Re: [HACKERS] Restricting maximum keep segments by repslots

From: Jehan-Guillaume de Rorthais <jgdr(at)dalibo(dot)com>
To: Kyotaro HORIGUCHI <horiguchi(dot)kyotaro(at)lab(dot)ntt(dot)co(dot)jp>
Cc: andres(at)anarazel(dot)de, michael(at)paquier(dot)xyz, sawada(dot)mshk(at)gmail(dot)com, peter(dot)eisentraut(at)2ndquadrant(dot)com, pgsql-hackers(at)lists(dot)postgresql(dot)org, thomas(dot)munro(at)enterprisedb(dot)com, sk(at)zsrv(dot)org, michael(dot)paquier(at)gmail(dot)com
Subject: Re: [HACKERS] Restricting maximum keep segments by repslots
Date: 2019-06-27 14:22:56
Message-ID: 20190627162256.4f4872b8@firost
Views: Raw Message | Whole Thread | Download mbox | Resend email
Lists: pgsql-hackers

Hi all,

Being interested by this feature, I did a patch review.
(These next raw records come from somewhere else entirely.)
-- ==== Sys2Proof/Tests/Slice0.lean ====
section
/-! SUPPORT. Tests: ill-formed terms that the checks refuse, requests and frames written out from the spec's encodings,
single steps with the expected responses of 95_test_vectors.md, and a witness for the hypotheses of every statement.
`SPARSE_ENCODING_ID`, `N_STORES` and `MAX_LIST_LEN` have no value here: slot 0 exists and lists of 18 bytes fit
whatever they are. -/

namespace Sys2Proof.Tests

open Sys2Proof Sys2Proof.Machine

/-! ## Small states -/

/-- A block whose slot 0 is alive and holds `m`. -/
def liveWith (m : Memory) : State := ⟨[⟨true, m⟩], [], []⟩

/-- A block whose slot 0 is alive and zero-filled. -/
def live : State := liveWith []

/-- A block whose slots are all alive and zero-filled. -/
def liveAll : State := ⟨List.replicate Config.nStores ⟨true, []⟩, [], []⟩

/-- The state with one request waiting. -/
def ask (s : State) (r : Request) : State := { s with requests := [r] }

/-- The responses of an outcome. -/
def given : Host.Outcome State Fault Refusal → List Response
  | .next t => t.responses
  | .fault _ => []
  | .refused _ => []

/-- The storage of slot 0 of an outcome. -/
def stored : Host.Outcome State Fault Refusal → Memory
  | .next t => t.cells 0
  | .fault _ => []
  | .refused _ => []

/-! ## WellFormed refuses ill-formed terms -/

/-- A list one byte longer than the port accepts. -/
def overlong : Bytes := List.replicate (Config.maxListLen + 1) 0

theorem overlong_length : overlong.length = Config.maxListLen + 1 := by simp [overlong]

theorem listFits_overlong : listFits overlong.length = false := by simp [listFits, overlong_length]

theorem illFormed_dec7 : (Instr.dec7 overlong).wellFormed = false := listFits_overlong
theorem illFormed_dec14 : (Instr.dec14 overlong).wellFormed = false := listFits_overlong
theorem illFormed_dec28 : (Instr.dec28 overlong).wellFormed = false := listFits_overlong
theorem illFormed_addrDec : (Instr.addrDec overlong).wellFormed = false := listFits_overlong
theorem illFormed_parse : (Instr.parse overlong).wellFormed = false := listFits_overlong
theorem illFormed_writeBytes : (Instr.writeBytes 0 0 overlong).wellFormed = false := listFits_overlong
theorem illFormed_serialize_command : (Instr.serialize (.command 0 0 0 overlong)).wellFormed = false :=
  listFits_overlong
theorem illFormed_apply_idResponse : (Instr.apply 0 (.idResponse 0 (some overlong))).wellFormed = false :=
  listFits_overlong
theorem illFormed_serializeIdResponse : (Instr.serializeIdResponse 0 (some overlong)).wellFormed = false :=
  listFits_overlong
theorem illFormed_serializeCommand : (Instr.serializeCommand 0 0 0 overlong).wellFormed = false := listFits_overlong
theorem illFormed_checksum : (Instr.checksum [[], overlong]).wellFormed = false := by
  simp [Instr.wellFormed, groupsLength, listFits, overlong_length]
theorem illFormed_frameCommand : (Instr.frameCommand 0 0 0 overlong 0).wellFormed = false := by
  simp [Instr.wellFormed, listFits, overlong_length]
  omega
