-- ==== Sys2Proof/Machine/Loop.lean ====
section
/-! DEFINITION. The Execution Loop's transition rule (spec/40_fetch_dispatch.md R66). -/

namespace Sys2Proof.Machine

/-- What the loop does with the state a handler leaves: the sentinel check of step 4 (R71). -/
def afterHandler (o : Host.Outcome State Fault Refusal) : Host.Outcome State Fault Refusal :=
  match o with
  | .next t => .next (sentinelCheck t)
  | .fault f => .fault f
  | .refused r => .refused r

/-- One iteration (R66), applied when `run` is RUNNING: the guard of step 1 (R67), the fetch of step 2
(R68), decode and dispatch (R69, R70; an operand byte outside memory halts with out_of_bounds, R36), and
the sentinel check of step 4 (R71). From HALTED there is no transition (R72). -/
def iteration (s : State) : Host.Outcome State Fault Refusal :=
  match s.run with
  | .halted reason => .fault (.noTransition reason)
  | .running =>
    if fetchable s then
      match fetch s with
      | .error _ => .next (raiseOutOfBounds s)
      | .ok i => afterHandler (exec i s)
    else .next (raiseOutOfBounds s)

/-- Place the bytes of an instruction at the program counter: the stand-in for an image whose bytes stand
there (R121, log 4). Only memory changes. -/
def placeAtPc (s : State) (bs : List Byte) : State :=
  { s with mem := s.mem.writeBytes s.pc.toNat bs }

end Sys2Proof.Machine
end

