-- ==== Sys2Proof/Tests/Slice0.lean ====
section
/-! SUPPORT. The model's own tests. Expected results come from spec/95_test_vectors.md (the vector is named in
each docstring) or are worked out by hand from the rule named there. After the tests, for every statement
with hypotheses, a witness: concrete states and operands that meet them, at the boundary of each clause. -/

namespace Sys2Proof.Tests

open Sys2Proof Sys2Proof.Machine

/-- A RUNNING machine with the given memory size, program counter and bytes standing at an address; every
register holds 7. -/
def mk (size : Nat) (pc : Word) (at_ : Nat) (bytes : List Byte) : State :=
  { regs := { eax := 7, ecx := 7, edx := 7, ebx := 7, esp := 7, ebp := 7, esi := 7, edi := 7 }
    pc := pc
    mem := (Memory.zeroed size).writeBytes at_ bytes
    run := .running }

/-- The next state of a step, if it answers one. -/
def next? (o : Host.Outcome State Fault Refusal) : Option State :=
  match o with
  | .next t => some t
  | .fault _ => none
  | .refused _ => none

/-- What a step leaves in the run state and the program counter. -/
def runPc (s : State) : Option (RunState × Word) := (next? (step s)).map (fun t => (t.run, t.pc))

/-! ## Well-formedness: a term refused for each check -/

/-- R56: 0xB8, 0xBF and 0xEB have handlers, so they are no absent opcodes. -/
theorem test_wellFormed_refuses_implemented_opcodes :
    WellFormed (.absent 0xB8#8) = false ∧ WellFormed (.absent 0xBF#8) = false ∧
      WellFormed (.absent 0xEB#8) = false := by decide

/-! ## Decoding: words written out bit by bit from R51, R52 and R57 -/

/-- V-MOV row 4: `10111 011`, then 2C 00 00 00. -/
theorem test_decode_mov_bits :
    decode [0b10111011#8, 0b00101100#8, 0b00000000#8, 0b00000000#8, 0b00000000#8] =
      .ok (.mov .ebx 0x0000002C#32, []) := by rfl

/-- V-MOV row 1: the immediate is little-endian, and the bytes left over stay. -/
theorem test_decode_mov_little_endian :
    decode [0b10111000#8, 0x78#8, 0x56#8, 0x34#8, 0x12#8, 0xEB#8] =
      .ok (.mov .eax 0x12345678#32, [0xEB#8]) := by rfl

/-- V-JMP row 8: `11101011`, then FE. -/
theorem test_decode_jmp_bits :
    decode [0b11101011#8, 0b11111110#8] = .ok (.jmp 0xFE#8, []) := by rfl

/-- V-DEC: 0x90 and 0xF4 have no handler; no operand byte is consumed. -/
theorem test_decode_absent_bits :
    decode [0b10010000#8, 0xB8#8] = .ok (.absent 0x90#8, [0xB8#8]) ∧
      decode [0b11110100#8] = .ok (.absent 0xF4#8, []) := by constructor <;> rfl

/-- V-DEC: the neighbours of the implemented ranges are absent, the ends of the ranges are not. -/
theorem test_lookup_at_the_edges :
    lookupHandler 0xB7#8 = .absent ∧ lookupHandler 0xB8#8 = .mov ∧ lookupHandler 0xBF#8 = .mov ∧
      lookupHandler 0xC0#8 = .absent ∧ lookupHandler 0xEA#8 = .absent ∧ lookupHandler 0xEB#8 = .jmp ∧
      lookupHandler 0xEC#8 = .absent := by decide

/-- The opcode table's numbering: the first byte is the least significant. -/
theorem test_decodeTableWord :
    decodeTableWord 40 0x12345678B9 = some (.mov .ecx 0x12345678#32) ∧
      decodeTableWord 16 0xFEEB = some (.jmp 0xFE#8) ∧ decodeTableWord 8 0xF4 = some (.absent 0xF4#8) ∧
      decodeTableWord 8 0xBF = some (.mov .edi 0#32) := by decide

/-- R62: `B8+r i0 i1 i2 i3`. -/
theorem test_encode_mov :
    encode (.mov .edi 0x80000001#32) = [0xBF#8, 0x01#8, 0x00#8, 0x00#8, 0x80#8] := by decide

/-! ## The Byte Decoder -/

/-- V-BD: MEMSIZE = 6, memory `EB FE 78 56 34 12`. -/
theorem test_byte_decoder :
    let s := mk 6 0 0 [0xEB#8, 0xFE#8, 0x78#8, 0x56#8, 0x34#8, 0x12#8]
    readU8 s 1 = some 0xFE#8 ∧ readI8 s 1 = some (-2) ∧ readI8 s 0 = some (-21) ∧
      readU32 s 2 = some 0x12345678#32 ∧ readU32 s 1 = some 0x345678FE#32 ∧
      readU32 s 3 = none ∧ readU8 s 6 = none := by decide

/-! ## The instructions -/

/-- V-MOV row 5: `BC 00 00 00 80` writes the stack-pointer register alone; pc 5. -/
theorem test_mov_writes_one_register :
    next? (step (mk 1048576 0 0 [0xBC#8, 0x00#8, 0x00#8, 0x00#8, 0x80#8])) =
      some { writeReg (mk 1048576 5 0 [0xBC#8, 0x00#8, 0x00#8, 0x00#8, 0x80#8]) .esp 0x80000000#32 with
        run := .running } := by decide

/-- V-MOV last row: at 0xFFFFFFFB with MEMSIZE = 2^32 the program counter wraps to 0 and the run ends, the
register written. -/
theorem test_mov_wraps_to_program_end :
    let t := next? (step (mk 4294967296 0xFFFFFFFB#32 0xFFFFFFFB [0xB8#8, 0x01#8]))
    t.map (fun t => (t.run, t.pc, readReg t .eax)) = some (.halted .programEnd, 0#32, 1#32) := by decide

/-- V-JMP row 3: `EB 0A` at 5 goes to 12, where a relative jump would go to 17. -/
theorem test_jmp_is_absolute : runPc (mk 1048576 5 5 [0xEB#8, 0x0A#8]) = some (.running, 12#32) := by decide

/-- V-JMP rows 8 and 11: `EB FE` ends the run; `EB 80` goes to 0xFFFFFF82. -/
theorem test_jmp_negative :
    runPc (mk 1048576 5 5 [0xEB#8, 0xFE#8]) = some (.halted .programEnd, 0#32) ∧
      runPc (mk 1048576 0 0 [0xEB#8, 0x80#8]) = some (.running, 0xFFFFFF82#32) := by decide

/-- V-LOOP row 4: an absent opcode in the last byte of memory is unimplemented, not out of bounds. -/
theorem test_absent_in_the_last_byte :
    runPc (mk 16 15 0 []) = some (.halted (.unimplementedOpcode 0x00#8), 15#32) := by decide

/-! ## The loop -/

/-- V-LOOP rows 1, 3, 5 and 6: the guard at pc = MEMSIZE, an empty memory, and cut-off operands. -/
theorem test_out_of_bounds :
    runPc (mk 16 16 0 []) = some (.halted .outOfBounds, 16#32) ∧
      runPc (mk 0 0 0 []) = some (.halted .outOfBounds, 0#32) ∧
      runPc (mk 16 15 15 [0xEB#8]) = some (.halted .outOfBounds, 15#32) ∧
      runPc (mk 16 12 12 [0xB8#8, 0x01#8, 0x02#8, 0x03#8]) = some (.halted .outOfBounds, 12#32) := by decide

/-- V-LOOP row 8: reset with an empty image halts at once on 0x00, although pc = 0. -/
theorem test_reset_halts_on_zero_fill :
    runPc State.reset = some (.halted (.unimplementedOpcode 0x00#8), 0#32) := by decide

/-- Scenario A (S1): two iterations, one executed instruction; trace pairs (0, 0xB8) and (5, 0x00). -/
theorem test_scenario_A_counts :
    let s := State.create { Config.reference with image := [0xB8#8, 0x00#8, 0x00#8, 0x00#8, 0x00#8] }
    iterationCount 9 s = 2 ∧ executedCount 9 s = 1 ∧ trace s = some (0#32, 0xB8#8) := by decide

/-- V-RST rows 2 and 4: INIT_SP and INIT_IP reach their registers; an image longer than memory is cut. -/
theorem test_create :
    let s := State.create ⟨1048576, 0x7C00#32, 0x7C00#32, [], 512⟩
    let t := State.create ⟨4, 0#32, 0#32, [0xB8#8, 0x01#8, 0x02#8, 0x03#8, 0x04#8, 0x05#8], 512⟩
    readReg s .esp = 0x7C00#32 ∧ s.pc = 0x7C00#32 ∧ readReg s .ebp = 0#32 ∧
      t.mem.read 3 = some 0x03#8 ∧ t.mem.read 4 = none := by decide

/-- V-RST row 3 with IMAGE_MAX = 2 in place of 512: bytes from IMAGE_MAX on are dropped. -/
theorem test_image_is_cut_at_image_max :
    (Memory.loaded ⟨1048576, 0#32, 0#32, [0xAA#8, 0xAA#8, 0xAA#8], 2⟩).read 1 = some 0xAA#8 ∧
      (Memory.loaded ⟨1048576, 0#32, 0#32, [0xAA#8, 0xAA#8, 0xAA#8], 2⟩).read 2 = some 0x00#8 := by decide

/-- The instruction placed at reset's program counter is the one the next step runs (log 4). -/
theorem test_withFetchWord_runs :
    (next? (step (State.reset.withFetchWord 40 0x12345678B9))).map (fun t => (readReg t .ecx, t.pc)) =
        some (0x12345678#32, 5#32) ∧
      runPc (State.reset.withFetchWord 16 0x05EB) = some (.running, 7#32) ∧
      runPc (State.reset.withFetchWord 8 0xF4) = some (.halted (.unimplementedOpcode 0xF4#8), 0#32) := by
  decide

/-- Memory keeps its canonical form: writing zero removes the cell. -/
theorem test_memory_write_zero_removes_cell :
    ((Memory.zeroed 8).write 3 0x11#8).write 3 0x00#8 = Memory.zeroed 8 := by decide

/-! ## Witnesses: the hypotheses of each statement are met -/

/-- DecodeEncodeRoundTrip: well-formed terms, absent opcodes at every edge of their ranges. -/
theorem witness_DecodeEncodeRoundTrip :
    WellFormed (.mov .edi 0xFFFFFFFF#32) = true ∧ WellFormed (.jmp 0xFF#8) = true ∧
      WellFormed (.absent 0x00#8) = true ∧ WellFormed (.absent 0xB7#8) = true ∧
      WellFormed (.absent 0xC0#8) = true ∧ WellFormed (.absent 0xEA#8) = true ∧
      WellFormed (.absent 0xEC#8) = true ∧ WellFormed (.absent 0xFF#8) = true := by decide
This features adds the GUC "max_slot_wal_keep_size". This is the maximum amount
of WAL that can be kept in "pg_wal" by active slots.

If the amount of WAL is superior to this limit, the slot is deactivated and
its status (new filed in pg_replication_slot) is set as "lost".


The patch v13-0003 does not apply on HEAD anymore.

The patch v13-0005 applies using "git am --ignore-space-change"

Other patches applies correctly.

Please, find attached the v14 set of patches rebased on master.


The documentation explains the GUC and related columns in "pg_replication_slot".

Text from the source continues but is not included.